Section 2. Additional Amendments and Understandings.
Section 2.1. Loan Agreement.
(a) The definition of "Deferred Maintenance Amount" is
hereby amended to read as follows:
"Deferred Maintenance Amount" means $55,556.25"
(b) The definition of "Mezzanine Collection Account
Bank" is hereby amended to read as follows:
"Mezzanine Collection Account Bank" means The Bank of New York, a New York
banking institution, and any other Eligible Institution from time to time
selected in accordance with Section 6.l(c)."
(c) In the first sentence of Section 3.1.40(a) of the
Mezzanine Loan Agreement, the phrase, "could have a Material Adverse Effect" is
hereby amended to read as follows, "would not have a Material Adverse Effect".
(d) In the first sentence of Section 3.1.40(b) of the
Mezzanine Loan Agreement, the phrase, "could have a Material Adverse Effect" is
hereby amended to read as follows, "would not have a Material Adverse Effect".
(e) In Section 4.1.1 of the Mezzanine Loan Agreement,
the phrase, "except to the extent such preservation, renewal and effectiveness
could not have a Material Adverse Effect" is hereby amended to read as follows,
"except to the extent the absence of such preservation, renewal and
effectiveness would not have a Material Adverse Effect".

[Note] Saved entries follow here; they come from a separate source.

-- ==== Sys2Proof/Machine/CmdVoice.lean ====
section
/-! DEFINITION. The commands of calls and flows (09 R222-R228, R254). -/

namespace Sys2Proof.Machine

/-! ## VCH_OPEN and VCH_MODIFY (09 R222, R224, R225) -/

def vchParamsOf (p : Bytes) : VchParams :=
  { codecF := fld p 2 1, codecC := fld p 3 1, frameMs := fld p 4 1, jbMode := fld p 5 1, jbMin := fld p 6 2, jbMax := fld p 8 2
    jbInit := fld p 10 2, ecTail := fld p 12 1, ecOpts := fld p 13 1, toneMask := fld p 14 2, toneOpts := fld p 16 1
    relay := fld p 17 1, evtPtF := fld p 18 1, evtPtC := fld p 19 1, ptF := fld p 20 1, ptC := fld p 21 1, recSel := fld p 22 1
    recOq := fld p 23 1
    recBlockSel := fld p 24 2, evtOq := fld p 26 1, opts := fld p 27 1, label := fld p 28 4 }

/-- A codec allows a frame length (09 R221). -/
def codecFrame (codec ms : Nat) : Bool := if 5 ≤ codec then ms == 10 || ms == 20 else ms == 10 || ms == 20 || ms == 30

def eventPt (v : Nat) : Bool := v == 0 || inR v 96 127

/-- The fields' ranges (09 R224). -/
def vchRanges (p : Bytes) : Bool :=
  let c := vchParamsOf p
  decide (fld p 0 2 ≤ 1023) && inR c.codecF 1 6 && inR c.codecC 1 6 && codecFrame c.codecF c.frameMs
    && codecFrame c.codecC c.frameMs && decide (c.jbMode ≤ 1) && inR c.jbMin 10 300 && inR c.jbMax 10 300 && inR c.jbInit 10 300
    && decide (c.jbMin ≤ c.jbInit) && decide (c.jbInit ≤ c.jbMax)
    && (c.ecTail == 0 || (inR c.ecTail 16 128 && c.ecTail % 8 == 0)) && decide (c.ecOpts < 32) && decide (c.ecOpts % 4 ≤ 2)
    && decide (c.ecOpts / 4 % 4 ≤ 2) && decide (c.toneOpts < 8) && decide (c.relay < 16) && decide (c.relay % 4 ≤ 1)
    && decide (c.relay / 4 ≤ 1) && eventPt c.evtPtF && eventPt c.evtPtC && (c.relay % 4 != 1 || c.evtPtF != 0)
    && (c.relay / 4 != 1 || c.evtPtC != 0) && decide (c.ptF ≤ 127) && decide (c.ptC ≤ 127) && decide (c.recSel ≤ 3)
    && (decide (c.recOq ≤ 63) || (c.recOq == 0xFF && c.recSel == 0))
    && (c.recBlockSel == 0 || (inR c.recBlockSel 200 2000 && c.recBlockSel % c.frameMs == 0)) && lockerOkDef c.evtOq
    && decide (c.opts < 4)

/-- NTONE of a channel's template. -/
def toneCount (b : Bank) (v : Nat) : Nat := match voiceTmpl b v with
  | some (_, t) => fld t.blk 1 1
  | none => 0

/-- The checks against a bank that end in BAD_FIELD (03 R72; 09 R222, R224, R253). -/
def vchBankOk (b : Bank) (v : Nat) (c : VchParams) : Bool :=
  playoutFits b v c && recFits b v c

/-- The checks of the active bank, and of the inactive one while a swap is pending. -/
def vchField (s : State) (p : Bytes) : Bool :=
  let v := fld p 0 2
  let c := vchParamsOf p
  vchRanges p && vchBankOk (activeBank s) v c && (s.pwr.swapWait.isNone || vchBankOk (inactiveBank s) v c)
    && decide (vchCost c ≤ unitCap (activeBank s) v) && decide (c.toneMask < 2 ^ toneCount (activeBank s) v)

/-- The open channels' units with a channel's new settings; a channel that was open may lower its cost. -/
def vchUnits (s : State) (v : Nat) (c : VchParams) : Bool :=
  let others := ((openVchs s).filter fun e => e.1 != v).map fun e => (e.1, vchSettings e.2)
  let was := match vch s v with
    | some r => if vchOpenNow s v then vchCost (vchSettings r) else 0
    | none => 0
  decide (vchCost c ≤ was) || unitsFit (activeBank s) ((v, c) :: others)

/-- The first PLAYOUT issue at least 1 ms away. -/
def vchFrom (s : State) (v : Nat) : Instant := match playoutEntry (activeBank s) v with
  | some e => issueFrom e (now s + msU 1)
  | none => now s + msU 1

/-- The queue of a recording with new settings: without recording, what is buffered keeps its queue. -/
def recQueue (q : RecRun) (c : VchParams) : Nat := if c.recSel % 4 = 0 then q.oq else c.recOq

/-- A channel opens: h_0 is 32 zero bytes, and what a channel closed before left in the recording buffer goes first. -/
def vchOpen (v : Nat) (c : VchParams) (at_ : Instant) (s : State) : State :=
  let s := if (vch s v).isSome then vchEnd v 0 (now s) s else s
  let left : RecRun := match vch s v with
    | some r => { buffer := r.recd.buffer, oq := r.recd.oq }
    | none => {}
  setVch v { par := c, openAt := some at_, recd := { left with chain := zeros 32, oq := recQueue left c } } s

def vchOpenCmd : Cmd :=
  { opcode := 0x0601, stI := false, act := true, sev := some 2, len := words 8, field := vchField
    effect := fun s p => vchFrom s (fld p 0 2)
    run := fun s _ p e =>
      let v := fld p 0 2
      let c := vchParamsOf p
      if vchOpenNow s v then (s, 0x0201, [])
      else if !vchUnits s v c then (s, 0x0301, [])
      else (vchOpen v c e s, 0, []) }

def execVchOpen (pk : Packet) (s : State) : Host.Outcome State Fault Refusal := command vchOpenCmd pk s

/-- A channel that has not yet opened opens with the new settings. -/
def vchModify (v : Nat) (c : VchParams) (at_ : Instant) (s : State) : State :=
  match vch s v with
  | none => s
  | some r =>
    match r.openAt with
    | some _ => setVch v { r with par := c, recd := { r.recd with oq := recQueue r.recd c } } s
    | none => setVch v { r with next := some (c, at_) } s

def vchModifyCmd : Cmd :=
  { opcode := 0x0602, stI := false, act := true, sev := some 2, len := words 8, field := vchField
    effect := fun s p => vchFrom s (fld p 0 2)
    run := fun s _ p e =>
      let v := fld p 0 2
      let c := vchParamsOf p
      if !vchOpenNow s v then (s, 0x0201, [])
      else if !vchUnits s v c then (s, 0x0301, [])
      else (vchModify v c e s, 0, []) }

def execVchModify (pk : Packet) (s : State) : Host.Outcome State Fault Refusal := command vchModifyCmd pk s

/-! ## VCH_CLOSE (09 R226) -/

def oneVch (p : Bytes) : Bool := decide (fld p 0 2 ≤ 1023) && fld p 2 2 == 0

def vchCloseCmd : Cmd :=
  { opcode := 0x0603, stI := false, act := true, sev := some 2, len := words 1, field := fun _ p => oneVch p
    effect := fun s _ => now s + msU 1
    run := fun s _ p e =>
      let v := fld p 0 2
      if !vchOpenNow s v then (s, 0x0201, [])
      else ({ s with vchs := mmod s.vchs v fun r => { r with closeAt := some e } }, 0, []) }

def execVchClose (pk : Packet) (s : State) : Host.Outcome State Fault Refusal := command vchCloseCmd pk s

/-! ## FLOW_SET (09 R227, R228) -/

def flowDefOf (p : Bytes) : FlowDef :=
  { vch := fld p 2 2, role := fld p 4 1, port := fld p 5 1, vlan := fld p 6 2, localAddr := fldBe p 8 16
    remoteAddr := fldBe p 24 16, localUdp := fld p 40 2, remoteUdp := fld p 42 2, ssrc := fld p 44 4, profile := fld p 48 1
    locker := fld p 49 1, dscp := fld p 50 1, seq0 := fld p 52 2, ts0 := fld p 56 4, roc0 := fld p 60 4 }

def flowRanges (p : Bytes) : Bool :=
  let d := flowDefOf p
  let tx := bit d.role 0
  decide (fld p 0 2 ≤ 4095) && decide (d.vch ≤ 1023) && decide (d.role < 32) && decide (d.port ≤ 5) && vlanOkDef d.vlan
    && inR d.localUdp 1024 65534 && d.localUdp % 2 == 0 && d.remoteUdp % 2 == 0 && (!tx || d.ssrc != 0)
    && decide (d.profile ≤ 4) && (if d.profile = 0 then d.locker == 0xFF else decide (d.locker ≤ 63)) && decide (d.dscp < 64)
    && fld p 51 1 == 0 && fld p 54 2 == 0

/-- LOCAL_ADDR is the port's, or a service address. -/
def localOk (s : State) (d : FlowDef) : Bool :=
  (port s d.port).cfg.addrs.any (fun a => a.1 == d.localAddr) || s.cas.cfg.svc.any fun a => a.addr == d.localAddr

/-- Another index holds an enabled flow of the same leg and direction. -/
def flowTaken (s : State) (n : Nat) (d : FlowDef) : Bool :=
  s.flows.any fun e => e.1 != n && e.2.def_.vch == d.vch && bit e.2.def_.role 2 && e.2.def_.role % 4 == d.role % 4

def flowField (s : State) (p : Bytes) : Bool :=
  let d := flowDefOf p
  flowRanges p && localOk s d && !flowTaken s (fld p 0 2) d

/-- A leg whose receive flow is created, or starts afresh: nothing of the buffer, the mapping or the learned SSRC continues. -/
def legFresh (l : Leg) : Leg :=
  { l with anchor := none, delta := 0, held := [], margins := [], lastMove := none, ssrc := none, cand := none, failRun := 0
           lastSeq := none, reanchor := none, rtcp := {} }

/-- The leg of a receive flow starts afresh. -/
def flowFresh (d : FlowDef) (s : State) : State :=
  if bit d.role 0 then s
  else { s with vchs := mmod s.vchs d.vch fun r => setLeg r (bit d.role 1) (legFresh (legOf r (bit d.role 1))) }

/-- FLOW_SET changes the profile, the locker or the SSRC of an entry. -/
def flowAnew (d : FlowDef) (f : FlowRun) : Bool :=
  d.profile != f.def_.profile || d.locker != f.def_.locker || d.ssrc != f.def_.ssrc

/-- An existing entry as FLOW_SET leaves it. -/
def flowChanged (d : FlowDef) (f : FlowRun) : FlowRun :=
  let anew := flowAnew d f
  let kept : FlowRun := { f with def_ := { d with roc0 := if anew then d.roc0 else f.def_.roc0 }, keyLost := false }
  let ctx : FlowRun := if anew then { kept with
    high := none, window := [], roc := d.roc0, rtcpIndex := 0, rtcpHigh := none, rtcpWindow := [] } else kept
  if bit d.role 0 ∧ bit d.role 4 then
    { ctx with seq := d.seq0, ts := d.ts0, roc := d.roc0, marker := true, resume := false }
  else ctx

/-- An entry as FLOW_SET writes it: the context starts afresh when it is created or its profile, locker or SSRC changes. -/
def flowSet (n : Nat) (d : FlowDef) (s : State) : State :=
  match mget s.flows n with
  | none => flowFresh d (setFlow n { def_ := d, seq := d.seq0, ts := d.ts0, roc := d.roc0 } s)
  | some f =>
    let s := if flowAnew d f then flowFresh d s else s
    setFlow n (flowChanged d f) s

/-- An entry is deleted; a receive flow takes its leg's buffer with it. -/
def flowDelete (n : Nat) (s : State) : State :=
  match mget s.flows n with
  | none => s
  | some f => flowFresh f.def_ { s with flows := mdel s.flows n }

/-- A flow that names another channel, leg or direction than before is created anew. -/
def sameFlow (s : State) (n : Nat) (d : FlowDef) : Bool := match mget s.flows n with
  | some f => f.def_.vch == d.vch && f.def_.role % 4 == d.role % 4
  | none => false

def flowSetCmd : Cmd :=
  { opcode := 0x0604, stI := false, act := true, sev := some 2, len := words 16, field := flowField
    run := fun s _ p _ =>
      let n := fld p 0 2
      let d := flowDefOf p
      if !vchOpenNow s d.vch then (s, 0x0201, [])
      else
        let s := if bit d.role 2 ∧ sameFlow s n d then s else flowDelete n s
        (if bit d.role 2 then flowSet n d s else s, 0, []) }

def execFlowSet (pk : Packet) (s : State) : Host.Outcome State Fault Refusal := command flowSetCmd pk s

/-! ## VCH_STATUS (09 R254) -/

/-- An interval of instants in whole µs, rounded down. -/
def toUs (d : Int) : Int := d * 1000000 / 2 ^ 32

def legStatus (l : Leg) (t : Instant) : Bytes :=
  le 4 (unsgn 32 (toUs (legDepth l t))) ++ le 4 (unsgn 32 (toUs ((legMin l t).getD 0))) ++ le 4 l.rxPkts ++ le 4 l.conceal
    ++ le 4 l.late ++ le 1 l.farLost ++ zeros 1 ++ le 2 l.farJitter ++ le 4 l.rtt

def vchStatusBytes (s : State) (v : Nat) : Bytes :=
  match vch s v with
  | none => le 2 v ++ zeros 66
  | some r =>
    if !vchOpenNow s v then le 2 v ++ zeros 66
    else
      le 2 v ++ le 1 1 ++ le 1 (b2n r.ecDisabled + b2n r.ecConverged * 2 + b2n r.legF.silent * 4 + b2n r.legC.silent * 8
          + b2n r.recd.gap.isSome * 16)
        ++ le 2 (vchCost r.par) ++ le 1 (voicePavOf (activeBank s) v) ++ zeros 1 ++ legStatus r.legF (now s)
        ++ legStatus r.legC (now s) ++ le 2 r.erle ++ zeros 2

def vchStatusCmd : Cmd :=
  { opcode := 0x0605, stI := false, len := words 1, field := fun _ p => oneVch p
    run := fun s _ p _ => (s, 0, vchStatusBytes s (fld p 0 2)) }

def execVchStatus (pk : Packet) (s : State) : Host.Outcome State Fault Refusal := command vchStatusCmd pk s

end Sys2Proof.Machine
end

(f) In clause (vi) of Section 4.1.2 of the Mezzanine
Loan Agreement, the term, "contested" is hereby amended to read, "unpaid".
(g) In the first sentence of Section 5.2.1 of the
Mezzanine Loan Agreement, the phrase, ", provided Lender permits the applicable
Borrower to utilize the Net Proceeds, if any, for any such Restoration," is
hereby amended to read, "provided Lender is not in default under Section
5.3.2(a),".
(h) Each reference to the term, "transfer" contained
in Sections 8.1 and 8.2 of the Mezzanine Loan Agreement is hereby replaced with
the term, "Transfer". In addition, in Section 8.1 of the Mezzanine Loan
Agreement, the phrase, "all of the Properties" is hereby amended to read "all or
any part of any Property".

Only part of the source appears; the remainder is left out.